И тогда я пошла к одному своему знакомому, который был когда-то заместителем начальника Генштаба, и с которым мы были знакомы уже лет сто — с тех пор, как вместе служили срочную службу. Вместе мы немало покуролесили на его джипе в песках Аль Ариша. Чуть позже у нас с ним был роман. Вот так я и пришла к нему, посредине его жизни… Но какая же это была жизнь! Сколько было в ней внезапных поворотов! Кто-то о нем уже собирался написать книгу. Он сам говорил мне как-то, что прежде, чем разрешить публикацию, он должен видеть корректуру, там имеется немало тонких мест.

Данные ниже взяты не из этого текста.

-- ==== Sys2Proof/WellFormed.lean ====
section
/-! DEFINITION. Which layouts and which instruction terms are well formed: a host request whose frame 30_encoding.md
R124 does not refuse (R125, R126), a reserved op code in a frame of the right length (R129), a wire command the block
can emit (R134, R135). The VALUES of arguments are no matter of form: the block validates them (60_exceptions.md
R323). -/

namespace Sys2Proof

/-- The addresses of the one-byte and five-byte registers of a layout (10_state.md R50). -/
def WellFormed.addresses (y : Layout) : List (BitVec 5) :=
  [y.regConfig, y.regEnAa, y.regEnRxaddr, y.regRfCh, y.regRfSetup, y.regStatus] ++
  (List.range 6).map (fun p => y.regRxAddrP0 + BitVec.ofNat 5 p) ++
  (List.range 6).map (fun p => y.regRxPwP0 + BitVec.ofNat 5 p)

/-- The widths of the chip registers of R50, by address; 0 where the layout has no register. -/
def WellFormed.widthOf (y : Layout) (reg : BitVec 5) : Nat :=
  if reg = y.regRxAddrP0 ∨ reg = y.regRxAddrP0 + 1 then 5
  else if reg ∈ WellFormed.addresses y then 1
  else 0

/-- The field keeps every value up to `largest` when it is put into a byte and taken out again. -/
def WellFormed.keeps (f : Field) (largest : Nat) : Bool :=
  (List.range (largest + 1)).all fun n =>
    decide (((BitVec.ofNat 8 n <<< f.shift) &&& f.mask) >>> f.shift = BitVec.ofNat 8 n)

/-- A layout a chip can have: the register opcodes leave their low five bits to the address and no two commands
share a byte (30_encoding.md R132, R133), no two registers share an address and none lies beyond 0x1F (10_state.md
R50), no two fields of one register share a bit (R51, R53, R55, R56), and the channel and payload-size fields hold
their ranges (00_scope.md R9). The defaults are one (log entry 2).

DESIGN CHOICE (log entry 2): which positions a parameter may take is open. The block's own fields are kept apart, but not
from bits the block does not own: the working-mode bit may be any bit of CONFIG but 1, also one of the interrupt masks
(bits 6 to 4), which INIT and SEND of such a layout then write, against 60_exceptions.md R318. How wide the channel and
payload-size fields may be is open too: they need only hold 0..127 and 0..32, so a mask of 0xFF with shift 0 is taken, and
GET_CHANNEL, PIPE_GET_PAYLOAD_SIZE and the views of such a layout return up to 255, beyond the 0..127 and 0..63 of
30_encoding.md R128. -/
def Layout.wf (y : Layout) : Bool :=
  decide (y.opcRRegister &&& 0x1F = 0) && decide (y.opcWRegister &&& 0x1F = 0) &&
  decide (y.opcRRegister ≠ y.opcWRegister) &&
  [y.opcRRxPayload, y.opcWTxPayload].all (fun b =>
    decide (b &&& 0xE0 ≠ y.opcRRegister) && decide (b &&& 0xE0 ≠ y.opcWRegister)) &&
  decide (y.opcRRxPayload ≠ y.opcWTxPayload) &&
  decide (WellFormed.addresses y).Nodup &&
  decide (y.regRxAddrP0.toNat + 5 < 32) && decide (y.regRxPwP0.toNat + 5 < 32) &&
  decide (y.workingModeBit ≠ 1) && decide (y.dataRateBit ≠ 1) && decide (y.dataRateBit ≠ 2) &&
  decide (y.enabledBits.length = 6) && decide y.enabledBits.Nodup &&
  decide (6 ≤ y.rxReadyBit.toNat) &&
  WellFormed.keeps y.channelField 127 && WellFormed.keeps y.payloadSizeField 32

/-- The length byte can say the number of arguments (R121: L is one byte). -/
def WellFormed.fits (args : List Byte) : Bool := decide (args.length ≤ 255)

/-- A device operation with `l` arguments: pipe field 0 and the one allowed L (R124, R126). -/
def WellFormed.device (pipe : BitVec 3) (args : List Byte) (l : Nat) : Bool :=
  decide (pipe = 0) && decide (args.length = l)

/-- A pipe operation with `l` arguments: any pipe field and the one allowed L; 6 and 7 are legal in the frame
and fail validation (R129). -/
def WellFormed.pipeOp (args : List Byte) (l : Nat) : Bool := decide (args.length = l)

/-- The instruction's frame is legal; the layout matters to the wire's register commands only. -/
def Instr.wellFormed (y : Layout) : Instr → Bool
  | .init p a => WellFormed.device p a 4
  | .setChannel p a => WellFormed.device p a 1
  | .getChannel p a => WellFormed.device p a 0
  | .setOutputPower p a => WellFormed.device p a 1
  | .getOutputPower p a => WellFormed.device p a 0
  | .setDataRate p a => WellFormed.device p a 1
  | .getDataRate p a => WellFormed.device p a 0
  | .setPowerMode p a => WellFormed.device p a 1
  | .getPowerMode p a => WellFormed.device p a 0
  | .getWorkingMode p a => WellFormed.device p a 0
  | .send p a => decide (p = 0) && WellFormed.fits a
  | .registerConsumer p a => WellFormed.device p a 0
  | .pipeGetAddress _ a => WellFormed.pipeOp a 0
  | .pipeSetAddress _ a => WellFormed.fits a
  | .pipeGetAutoack _ a => WellFormed.pipeOp a 0
  | .pipeSetAutoack _ a => WellFormed.pipeOp a 1
  | .pipeGetPayloadSize _ a => WellFormed.pipeOp a 0
  | .pipeSetPayloadSize _ a => WellFormed.pipeOp a 1
  | .pipeGetEnabled _ a => WellFormed.pipeOp a 0
  | .pipeSetEnabled _ a => WellFormed.pipeOp a 1
  | .reservedOp00 _ a | .reservedOp0D _ a | .reservedOp0E _ a | .reservedOp0F _ a
  | .reservedOp18 _ a | .reservedOp19 _ a | .reservedOp1A _ a | .reservedOp1B _ a
  | .reservedOp1C _ a | .reservedOp1D _ a | .reservedOp1E _ a | .reservedOp1F _ a => WellFormed.fits a
  | .rRegister r => decide (WellFormed.widthOf y r ≠ 0)
  | .wRegister r d => decide (WellFormed.widthOf y r ≠ 0) && decide (d.length = WellFormed.widthOf y r)
  | .rRxPayload => true
  | .wTxPayload d => decide (1 ≤ d.length) && decide (d.length ≤ 32)

end Sys2Proof
end

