-- ==== Sys2Proof/Machine/Reserved.lean ====
section
/-! DEFINITION. The reserved host op codes (30_encoding.md R129): each is answered with E_ILLEGAL_OP and has no other
effect (R124). -/

namespace Sys2Proof.Machine

open Sys2Proof

/-- The frame refusal of a reserved op code (R124, R129): the response is all. -/
def refuseReserved (s : State) : Host.Outcome State Fault Refusal := .next (s.respond s.requester .illegalOp [])

/-- Reserved op 0x00 (R129). -/
def execReservedOp00 (_pipe : BitVec 3) (_args : List Byte) (s : State) : Host.Outcome State Fault Refusal :=
  refuseReserved s

/-- Reserved op 0x0D (R129). -/
def execReservedOp0D (_pipe : BitVec 3) (_args : List Byte) (s : State) : Host.Outcome State Fault Refusal :=
  refuseReserved s

/-- Reserved op 0x0E (R129). -/
def execReservedOp0E (_pipe : BitVec 3) (_args : List Byte) (s : State) : Host.Outcome State Fault Refusal :=
  refuseReserved s

/-- Reserved op 0x0F (R129). -/
def execReservedOp0F (_pipe : BitVec 3) (_args : List Byte) (s : State) : Host.Outcome State Fault Refusal :=
  refuseReserved s

/-- Reserved op 0x18 (R129). -/
def execReservedOp18 (_pipe : BitVec 3) (_args : List Byte) (s : State) : Host.Outcome State Fault Refusal :=
  refuseReserved s

/-- Reserved op 0x19 (R129). -/
def execReservedOp19 (_pipe : BitVec 3) (_args : List Byte) (s : State) : Host.Outcome State Fault Refusal :=
  refuseReserved s

/-- Reserved op 0x1A (R129). -/
def execReservedOp1A (_pipe : BitVec 3) (_args : List Byte) (s : State) : Host.Outcome State Fault Refusal :=
  refuseReserved s

/-- Reserved op 0x1B (R129). -/
def execReservedOp1B (_pipe : BitVec 3) (_args : List Byte) (s : State) : Host.Outcome State Fault Refusal :=
  refuseReserved s

/-- Reserved op 0x1C (R129). -/
def execReservedOp1C (_pipe : BitVec 3) (_args : List Byte) (s : State) : Host.Outcome State Fault Refusal :=
  refuseReserved s

/-- Reserved op 0x1D (R129). -/
def execReservedOp1D (_pipe : BitVec 3) (_args : List Byte) (s : State) : Host.Outcome State Fault Refusal :=
  refuseReserved s

/-- Reserved op 0x1E (R129). -/
def execReservedOp1E (_pipe : BitVec 3) (_args : List Byte) (s : State) : Host.Outcome State Fault Refusal :=
  refuseReserved s

/-- Reserved op 0x1F (R129). -/
def execReservedOp1F (_pipe : BitVec 3) (_args : List Byte) (s : State) : Host.Outcome State Fault Refusal :=
  refuseReserved s

end Sys2Proof.Machine
end

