/-- The value checks of R323 step 5, in argument order. -/
def valueError (i : Instr) (s : State) : Option Status :=
  match i with
  | .init _ a =>
    if (a.getD 0 0).toNat > 32 then some .payloadSizeRange
    else if (a.getD 1 0).toNat > 127 then some .channelRange
    else if (a.getD 2 0).toNat > 3 then some .enumValue
    else if (a.getD 3 0).toNat > 1 then some .enumValue
    else none
  | .setChannel _ a => if (a.getD 0 0).toNat > 127 then some .channelRange else none
  | .setOutputPower _ a => if (a.getD 0 0).toNat > 3 then some .enumValue else none
  | .setDataRate _ a => if (a.getD 0 0).toNat > 1 then some .enumValue else none
  | .setPowerMode _ a => if (a.getD 0 0).toNat > 1 then some .enumValue else none
  | .send _ a => if a.length = 0 ∨ a.length > s.packetSize then some .sendLength else none
  | .pipeSetAddress p a =>
    if p.toNat ≤ 1 then (if 1 ≤ a.length ∧ a.length ≤ 5 then none else some .addressLength)
    else (if a.length = 1 then none else some .addressLength)
  | .pipeSetPayloadSize _ a => if (a.getD 0 0).toNat > 32 then some .payloadSizeRange else none
  | .pipeSetAutoack _ a => if (a.getD 0 0).toNat > 1 then some .enumValue else none
  | .pipeSetEnabled _ a => if (a.getD 0 0).toNat > 1 then some .enumValue else none
  | _ => none

/-- INIT. -/
def isInit : Instr → Bool
  | .init _ _ => true
  | _ => false

/-- A pipe operation on pipe 6 or 7. -/
def onNoPipe (i : Instr) : Bool :=
  match i.pipeOperand with
  | some p => decide (p.toNat > 5)
  | none => false

/-- The error R323 reports first for a decoded frame, none if it has no error. -/
def expectedError (i : Instr) (s : State) : Option Status :=
  if i.isOperation = false ∨ i.wellFormed s.layout = false then some .illegalOp
  else if s.faulted = true then some .faulted
  else if isInit i = true ∧ s.fsm ≠ .uninitialized then some .alreadyInitialized
  else if i.isAcceptedBeforeInit = false ∧ s.fsm = .uninitialized then some .notInitialized
  else if onNoPipe i = true then some .pipeRange
  else valueError i s

/-- What validation raises is the operation's whole effect (R323, R312). -/
def RefusesErrors (i : Instr) (s : State) : Prop := ∀ c, expectedError i s = some c → OnlyAnswers i s c

/-- The state after INIT with the reference chip (41_device_config.md R192): five read-modify-writes, the settle
delay, chip-enable, and the four block fields. -/
def afterInit (s : State) (n ch pw r : Byte) : State :=
  let y := s.layout
  let p := insertBits (s.chip.regByte y.regRfSetup) 0x06 1 pw
  let q := insertBits p (bitMask y.dataRateBit) y.dataRateBit.toNat r
  let c := insertBits (s.chip.regByte y.regRfCh) y.channelField.mask y.channelField.shift ch
  let d := insertBits (s.chip.regByte y.regConfig) (bitMask y.workingModeBit) y.workingModeBit.toNat 1
  let e := insertBits d 0x02 1 1
  { s with
    fsm := .configuredRx
    packetSize := n.toNat
    ce := true
    edgeArmed := true
    chip := ((((s.chip.writeReg y y.regRfSetup [p]).writeReg y y.regRfSetup [q]).writeReg y y.regRfCh [c]).writeReg y
      y.regConfig [d]).writeReg y y.regConfig [e]
    trace := s.trace ++
      [readEvent y y.regRfSetup [s.chip.regByte y.regRfSetup], writeEvent y y.regRfSetup [p],
        readEvent y y.regRfSetup [p], writeEvent y y.regRfSetup [q],
        readEvent y y.regRfCh [s.chip.regByte y.regRfCh], writeEvent y y.regRfCh [c],
        readEvent y y.regConfig [s.chip.regByte y.regConfig], writeEvent y y.regConfig [d],
        readEvent y y.regConfig [d], writeEvent y y.regConfig [e],
        .delay .initSettle, .ce true, .resp s.requester .ok []] }

/-- The state after SEND with the reference chip (42_transmit_receive.md R231), `fifo` the TX FIFO after the
payload was pushed, `taken` how many free values that took and `held` how many payloads earlier holds had seen, the
model's own (log entry 14). -/
def afterSend (s : State) (payload : List Byte) (fifo : List (List Byte)) (held taken : Nat) : State :=
  let y := s.layout
  let d := insertBits (s.chip.regByte y.regConfig) (bitMask y.workingModeBit) y.workingModeBit.toNat 0
  let e := insertBits d (bitMask y.workingModeBit) y.workingModeBit.toNat 1
  { s with
    fsm := .configuredRx
    ce := s.params.ceAfterSendHigh
    free := s.free + taken
    chip := ({ s.chip.writeReg y y.regConfig [d] with
      txFifo := fifo
      held := if d.getLsbD 1 then fifo.length else held }).writeReg y y.regConfig [e]
    trace := s.trace ++
      [readEvent y y.regConfig [s.chip.regByte y.regConfig], writeEvent y y.regConfig [d], .ce false,
        .txn (y.opcWTxPayload :: payload) 0 [], .ce true, .delay .ceHold, .ce false,
        readEvent y y.regConfig [d], writeEvent y y.regConfig [e]] ++
      (if s.params.ceAfterSendHigh then [.ce true] else []) ++ [.resp s.requester .ok []] }
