theorem runRequest_form {i : Input} {a : Nat} {frame : List Byte} {s t : State}
    (h : runRequest a frame s = .next t) : StepForm i s t := by
  cases ha : s.takesFrom a with
  | false =>
    rw [runRequest_of_not_taken ha] at h
    cases h
    exact .outside .nothing
  | true =>
    cases hd : decodeHost frame with
    | error e =>
      rw [runRequest_of_error ha hd] at h
      cases h
      exact .outside (.answers s.requester a .illegalOp)
    | ok j =>
      rw [runRequest_of_decodes ha hd] at h
      rcases exec_cases (decodeHost_isHost hd) h with ⟨c, rfl⟩ | ⟨hc, rfl⟩
      · exact .outside (.answers a a c)
      · exact .request ⟨ha, .inl ⟨rfl, (checkOf_congr j s s.agenda a).symm.trans hc⟩⟩

theorem runIssue_form (i : Input) (a : Nat) (frame : List Byte) (s : State) : StepForm i s (runIssue a frame s) := by
  cases ha : s.takesFrom a with
  | false =>
    rw [runIssue_of_not_taken ha]
    exact .outside .nothing
  | true =>
    rw [runIssue_of_takes ha]
    unfold issue
    split
    · exact .outside (.answers s.requester a .illegalOp)
    · split
      · exact .setUp ⟨ha, .inr ⟨_, rfl⟩⟩
      · exact .setUp ⟨ha, .inl ⟨rfl, ‹_›⟩⟩

/-- A step takes an input, if there is one, and does what it says. -/
theorem step_form {s t : State} (h : step s = .next t) :
    t = s ∨ ∃ i rest, s.agenda = i :: rest ∧ StepForm i { s with agenda := rest } t := by
  unfold step at h
  split at h
  · cases h
    exact .inl rfl
  · next i rest ha =>
    refine .inr ⟨i, rest, ha, ?_⟩
    cases i with
    | request a frame => exact runRequest_form h
    | wire frame => exact runWire_form h
    | issue a frame => cases h; exact runIssue_form _ a frame _
    | advance ag => cases h; exact .advances ag
    | handler => cases h; exact .handler
    | sample | sampleLine => cases h; exact .outside (.samples _)
    | reception p d => cases h; exact .outside (.receives p d)
    | holdPasses => cases h; exact .outside .holds
    | transmission sent => cases h; exact .outside (.transmits sent)
    | chipChange c => cases h; exact .outside (.changes rfl)

/-! ### A primitive does not look at the sequencers -/

/-- The outcome of a transaction with another state in place of the one it leaves. -/
def TxnOut.map (f : State → State) : TxnOut → TxnOut
  | .completed rx s => .completed rx (f s)
  | .failed s => .failed (f s)
  | .hung s => .hung (f s)

/-- The outcome of a primitive with another state in place of the one it leaves. -/
def PrimOut.map (f : State → State) : PrimOut → PrimOut
  | .done l s => .done l (f s)
  | .raise c s => .raise c (f s)
  | .wait => .wait
  | .hung s => .hung (f s)
  | .handedOver l s => .handedOver l (f s)

section

variable (ag' : Agent) (o : Option Busy) (s : State)

theorem chipAnswer_setSeq (tx : List Byte) :
    chipAnswer tx (s.setSeq ag' o) = ((chipAnswer tx s).1, (chipAnswer tx s).2.setSeq ag' o) := by
  have hl : (s.setSeq ag' o).layout = s.layout := congrArg Params.layout (State.setSeq_params s ag' o)
  unfold chipAnswer
  rw [hl]
  cases decodeWire s.layout tx with
  | error e => rfl
  | ok j =>
    cases j
    case wTxPayload d =>
      rw [State.setSeq_chip]
      dsimp only
      split <;> cases ag' <;> rfl
    case rRegister | wRegister | rRxPayload => cases ag' <;> rfl
    all_goals rfl

theorem referenceTxn_setSeq (tx : List Byte) (n : Nat) :
    referenceTxn tx n (s.setSeq ag' o) = (referenceTxn tx n s).map (·.setSeq ag' o) := by
  rw [referenceTxn, chipAnswer_setSeq]
  cases ag' <;> rfl

theorem busOutcome_setSeq (tx : List Byte) (n : Nat) :
    busOutcome tx n (s.setSeq ag' o) = (busOutcome tx n s).map (·.setSeq ag' o) := by
  have hset (rest : List Answer) : ({ s.setSeq ag' o with answers := rest } : State) =
      ({ s with answers := rest } : State).setSeq ag' o := by cases ag' <;> rfl
  unfold busOutcome
  rw [State.setSeq_answers]
  cases ha : s.answers with
  | nil => exact referenceTxn_setSeq ag' o s tx n
  | cons a rest =>
    cases a with
    | reference =>
      dsimp only
      rw [hset]
      exact referenceTxn_setSeq ag' o _ tx n
    | other rx c => cases ag' <;> rfl
    | fail | hang => cases ag' <;> rfl
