-- ==== Sys2Proof/Machine/Flags.lean ====
section
/-! DEFINITION. Every value an instruction writes to `VF` as a flag (spec/10_state.md R16). -/

namespace Sys2Proof.Machine

/-- A condition as a flag byte: 1 or 0. -/
def flagByte (c : Bool) : Byte := if c then 1 else 0

/-- `8xy4`: the carry out of bit 7, `a + b > 255` on naturals (R8, R106). -/
def carryFlag (a b : Byte) : Byte := flagByte (decide (255 < a.toNat + b.toNat))

/-- `8xy5` on `(a, b)` and `8xy7` on `(b, a)`: 1 when there is no borrow, the minuend at least the subtrahend
(R107, R109). -/
def noBorrowFlag (minuend subtrahend : Byte) : Byte := flagByte (decide (subtrahend.toNat ≤ minuend.toNat))

/-- `8xy6`: bit 0 of the value shifted (R108). -/
def shiftedOutRight (t : Byte) : Byte := flagByte (t.getLsbD 0)

/-- `8xyE`: bit 7 of the value shifted (R110). -/
def shiftedOutLeft (t : Byte) : Byte := flagByte (t.getLsbD 7)

/-- `8xy1`, `8xy2`, `8xy3`: `VF <- 0` afterwards when `Q.vfReset = 1`, else `VF` is not written (R103 to R105). -/
def vfResetAfter (s : State) : State := if s.quirks.vfReset then s.setV vf 0 else s

/-- `Dxyn`: in hires the number of sprite rows with a collision, in lores 1 if there was one and else 0 (R135). -/
def collisionFlag (mode : DisplayMode) (rowsHit : Nat) : Byte :=
  match mode with
  | .hires => BitVec.ofNat 8 rowsHit
  | .lores => flagByte (decide (0 < rowsHit))

end Sys2Proof.Machine
end

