-- ==== Sys2Proof/Tests/Slice0.lean ====
section
/-! SUPPORT. The model's own tests: expected results are the vectors of spec/95_test_vectors.md (their ids stand in the
docstrings) or hand-worked from the rules named; and for every statement with hypotheses a witness that meets them. -/

namespace Sys2Proof.Tests

open Sys2Proof.Machine Sys2Proof.Safety

/-! ## Helpers -/

/-- The reset state with bytes placed at `0x200`. -/
def withProgram (bytes : List Byte) : State := { State.reset with mem := State.reset.mem.writeBytes 0x200 bytes }

/-- Registers given before the first step. -/
def giving (regs : List (Reg × Byte)) (s : State) : State := regs.foldl (fun t p => t.setV p.1 p.2) s

/-- Bytes placed in memory before the first step. -/
def placing (a : Nat) (bytes : List Byte) (s : State) : State := s.setMem (s.mem.writeBytes a bytes)

/-- Backing pixels (column, row) lit before the first step. -/
def lighting (pixels : List (Nat × Nat)) (s : State) : State :=
  s.setFb (pixels.foldl (fun fb p => fbFlip fb p.1 p.2) s.fb)

/-- The outcome is a next state with a property. -/
def after (o : Outcome) (p : State → Bool) : Bool :=
  match o with
  | .next t => p t
  | .fault _ => false
  | .refused _ => false

/-- Exactly these backing pixels are lit. -/
def litIs (pixels : List (Nat × Nat)) (t : State) : Bool := decide (t.fb = (lighting pixels State.reset).fb)

/-- The modern settings with the legacy quirk on. -/
def legacyOn (s : State) : State := { s with quirks := { s.quirks with legacy := true } }

/-- Clipping on. -/
def clipOn (s : State) : State := { s with quirks := { s.quirks with clipping := true } }

/-- `vfReset` on. -/
def vfResetOn (s : State) : State := { s with quirks := { s.quirks with vfReset := true } }

/-! ## Well-formedness and decoding -/

/-- The register operand of `Bnnn` must be the top nibble of `nnn` (R63, R68). -/
theorem test_wellFormed_refuses_jpV0 : WellFormed (.jpV0 3 0x234) = false := by decide

/-- The well-formed form of the same word. -/
theorem test_wellFormed_jpV0 : WellFormed (.jpV0 2 0x234) = true := by decide

/-- Format FIX, words bit by bit from R64. -/
theorem test_decode_fix :
    decodeWord 0b0000000011100000 = .ok .cls ∧ decodeWord 0b0000000011101110 = .ok .ret ∧
    decodeWord 0b0000000011111101 = .ok .exit ∧ decodeWord 0b0000000011111110 = .ok .low ∧
    decodeWord 0b0000000011111111 = .ok .high := by decide

/-- Format NNN. -/
theorem test_decode_nnn :
    decodeWord 0b0001101010111100 = .ok (.jp 0xABC) ∧ decodeWord 0b0010101010111100 = .ok (.call 0xABC) ∧
    decodeWord 0b1010001011110000 = .ok (.ldI 0x2F0) ∧ decodeWord 0b1011001000110100 = .ok (.jpV0 2 0x234) := by
  decide

/-- Format XNN. -/
theorem test_decode_xnn :
    decodeWord 0b0011001100101010 = .ok (.seImm 3 0x2A) ∧ decodeWord 0b0100001100101010 = .ok (.sneImm 3 0x2A) ∧
    decodeWord 0b0110101000000101 = .ok (.ldImm 10 0x05) ∧ decodeWord 0b0111001000100000 = .ok (.addImm 2 0x20) ∧
    decodeWord 0b1100000100001111 = .ok (.rnd 1 0x0F) := by decide

/-- Format XYF. -/
theorem test_decode_xyf :
    decodeWord 0b0101000100100000 = .ok (.seReg 1 2) ∧ decodeWord 0b1001000100100000 = .ok (.sneReg 1 2) ∧
    decodeWord 0b1000000101000000 = .ok (.ldReg 1 4) ∧ decodeWord 0b1000000100100001 = .ok (.orReg 1 2) ∧
    decodeWord 0b1000000100100010 = .ok (.andReg 1 2) ∧ decodeWord 0b1000000100100011 = .ok (.xorReg 1 2) ∧
    decodeWord 0b1000101010110100 = .ok (.addReg 10 11) ∧ decodeWord 0b1000000100100101 = .ok (.subReg 1 2) ∧
    decodeWord 0b1000000100100110 = .ok (.shr 1 2) ∧ decodeWord 0b1000000100100111 = .ok (.subn 1 2) ∧
    decodeWord 0b1000000100101110 = .ok (.shl 1 2) := by decide
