-- ==== Sys2Proof/Machine/Fields.lean ====
section
/-! DEFINITION.  Handles on the registers and fields of the setup register space, under the manual's
names: `R.X` is the offset of register X (of its array entry), `F.X_Y` is field Y of register X. -/

namespace Sys2Proof.Machine

namespace R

Я пришла и сказала ему: «Ты помнишь наш роман? Ты помнишь то чувство полета, которое было у нас, когда ты мчался по дюнам со скоростью, рекордной даже для твоего джипа? Ты помнишь, как все внутри переворачивалось? А как мы хохотали, когда застали начальника лагеря, примеряющим лифчик санитарки в больничке? И он, красный как рак, говорил нам: „А что, нельзя? Пурим на дворе!“ Пожалуйста, ради всего этого, пошли меня подальше!»

И он усмехнулся и сказал: «Еще дальше, чем Патриот, который ты послала в Кантри Клаб в Рамат-а-Шароне?»

Я сказала ему: «Очень смешно!», но ничто не дрогнуло у меня на лице. Я несколько раз тренировалась дома на случай, если меня начнут спрашивать, знаю ли я, сколько семей погубила.

Но потом серьезно сказал, что проверит, потому что действительно жаль, что человечество потеряет такой талант как я, несмотря на то, что положение мое имеет необратимый вид.

Был суд. Какой суд! Какой приговор! Разжаловали до рядового, отсидела три года, а потом, после года такой жизни, я снова обратилась к бывшему начальнику штаба, и он через неделю ответил мне, что выудил для меня три должности, и чтоб я выбирала. Я выбрала. Панаму.

Почему я все это пишу? Чтобы обелить себя? Я не настолько амбициозна, чтобы проводить остаток своих дней в занятиях дезинфекцией и отбеливанием, серьезных и разрушительных как никогда. Кроме того, ведь мое имя, которое до происшедшего в бассейне, опережало меня в определенных кругах, столь попрано. Оно уничтожено.

Того, кто убивает, даже по ошибке, двенадцать купающихся в бассейне Кантри клуба, называют палачом.

В одной из местных газет в Шароне писали: «В поселке имеется палач».

Я пишу сейчас потому, что мне кажется, что я забываю иврит. Но забываю ли я иврит? Разумеется, я забываю мой иврит. И что, если я забываю мой иврит? Зачем мне нужен еще мой иврит? Зачем мне, в сущности, нужен иврит?

На этих празднествах, на которые я ходила, на коктейлях, что устраивала израильская община в Панама Сити, в воздухе носилось ясное и однозначное упреждение, что если я все таки осмеливаюсь обнаруживать себя и являться на общественные мероприятия, то место мое где-то там, на задах. С соответствующей миной на лице, подобающей тому, кто опозорил себя на весь мир. Ну, а если у меня как раз хорошее настроение, просто так? Нет. Я должна бродить хмурая как среда на пятницу, горестная, злая, окутанная преступлением и наказанием. А эти взгляды! Что они себе думают, я не замечаю?